In the world of green business, more notice is being taken of China’s officially announced enthusiasm for all things green tech. While the government has remained resolute in not giving way to expected demands at the forthcoming Copenhagen climate conference on cuts to emissions, it has made a series of announcements boosting the sector’s future in the country.

The government has officially lamented the droughts facing parts of the country and concurred climate change has partly been a factor. States have announced cleantech investment funds. Solar project after solar project is announced. And China is one of the top manufacturers of solar panels of all types and wind turbines.

Indeed research by HSBC indicates that about a third of China’s economic stimulus was aimed at ‘green’ projects.

In the west, investing in cleantech whose profitability is dependent on government support through subsidies or tax breaks has become strained, focus is on solid business models, like solar installation rather than solar panel development. The outlook for China is altogether different.

While China has leapt into creating its green credentials it, like most Asian markets, is somewhat behind in green projects. There are more opportunities and it is supported by government.

Investment has come flooding in. The Cleantech Group said it estimated foreign investment of about US$2.3 billion in private equity and venture capital into Chinese cleantech startups between 2005-08. This year has also seen a slew of deals, buyouts, start-ups and IPOs.

One of the most recent entrants was Dutch asset manager Robeco. It set up a joint venture fund with the Tianjin state government aiming to raise 4bn Yuan ($585 million) in China for a private equity fund that will focus on sustainable investments.

But the money-men recognise opportunity rather than any genuinely green credentials by China. “Officials are doing this, not from any philosophical belief on being green, but they are being faced with genuine sustainability issues,” said Andrew Musters, head of private equity for Robeco.
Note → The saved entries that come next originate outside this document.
-- ==== Sys2Proof/Machine/Octets.lean ====
section
/-! DEFINITION. Plain helpers: clamping and saturation (00, Refused, clamped, saturating), sorting, and the octet fields
of a payload (R200). -/

namespace Sys2Proof.Machine

/-- Clamped: an out-of-range value is replaced by the nearest end of its range. -/
def clamp (lo hi n : Nat) : Nat := max lo (min n hi)

/-- Clamped, for a signed value. -/
def clampInt (lo hi n : Int) : Int := max lo (min n hi)

/-- Saturating: one more, stopping at the top of the range. -/
def satSucc (top n : Nat) : Nat := min (n + 1) top

/-- Insertion into a list sorted by `le`, before the first entry that is not below it. -/
def insertBy {α : Type} (le : α → α → Bool) (a : α) : List α → List α
  | [] => [a]
  | b :: bs => if le a b then a :: b :: bs else b :: insertBy le a bs

/-- The list sorted by `le`. -/
def sortBy {α : Type} (le : α → α → Bool) : List α → List α
  | [] => []
  | a :: as => insertBy le a (sortBy le as)

/-- The list with the duplicates of earlier entries dropped, first appearances keeping their order. -/
def firstOnly : List Nat → List Nat
  | [] => []
  | a :: as => a :: (firstOnly as).filter (· ≠ a)

/-- The number some octets carry, most significant octet first (R200). -/
def beNat (bs : List Byte) : Nat := bs.foldl (fun n b => 256 * n + b.toNat) 0

/-- A number in `w` octets, most significant octet first (R200). -/
def beBytes : Nat → Nat → List Byte
  | 0, _ => []
  | w + 1, n => BitVec.ofNat 8 (n / 256 ^ w) :: beBytes w n

/-- The number in the field of width `w` at offset `off` of a payload. -/
def field (p : List Byte) (off w : Nat) : Nat := beNat ((p.drop off).take w)

/-- The value of an optional field, absent when it holds all ones in its width (R200). -/
def optField (p : List Byte) (off w : Nat) : Option Nat :=
  let n := field p off w
  if n = 256 ^ w - 1 then none else some n

/-- An optional field of width `w` as octets (R200). -/
def optBytes (w : Nat) : Option Nat → List Byte
  | none => List.replicate w 0xFF#8
  | some n => beBytes w n

/-- A list of 0 or 1 entries of width `w` (R200). -/
def listOfOne (w : Nat) : Option Nat → List Byte
  | none => [0#8]
  | some n => 1#8 :: beBytes w n

/-- The signed number of a field of 2 octets (R200). -/
def signed16 (n : Nat) : Int := if n < 32768 then n else (n : Int) - 65536

/-- A flag as an octet: 00H clear, 01H set. -/
def flagByte (b : Bool) : Byte := if b then 1#8 else 0#8

/-- The numbers of `n` fields of width `w` that follow one another from offset `off`. -/
def fields (p : List Byte) (w : Nat) : Nat → Nat → List Nat
  | _, 0 => []
  | off, n + 1 => field p off w :: fields p w (off + w) n

end Sys2Proof.Machine
end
It’s also because government sees it as a business opportunity to become a manufacturer of renewable techs for the world,” he added.

China has several serious economic considerations for getting into the green thing. Firstly it is, in its current form, an economic power-house supplying the rest of the world with consumables. But when companies like Wal-Mart source up to 70% of their goods in China and they take on a green policy, China has to be ready to stay in the manufacturing game and change.

On top of that it knows a winning business when it sees it. In years to come you may see China as a champion of green energy as it will be the major global manufacturer of solutions.

It has another practical reason for its continuing investment in renewable power stations. It currently gets 60% of the world’s carbon credits. Under the UN’s Clean Development Mechanism (CDM), rich countries can fulfil some of their Kyoto Protocol greenhouse gas reduction promises by investing in green energy projects that help developing countries. So paradoxically, while China is now the world’s biggest emitter of greenhouse gases, it is also the biggest beneficiary under the CDM.

When it comes to business, Chinese entrepreneurs are no fools. Nor is the government. Just follow the money.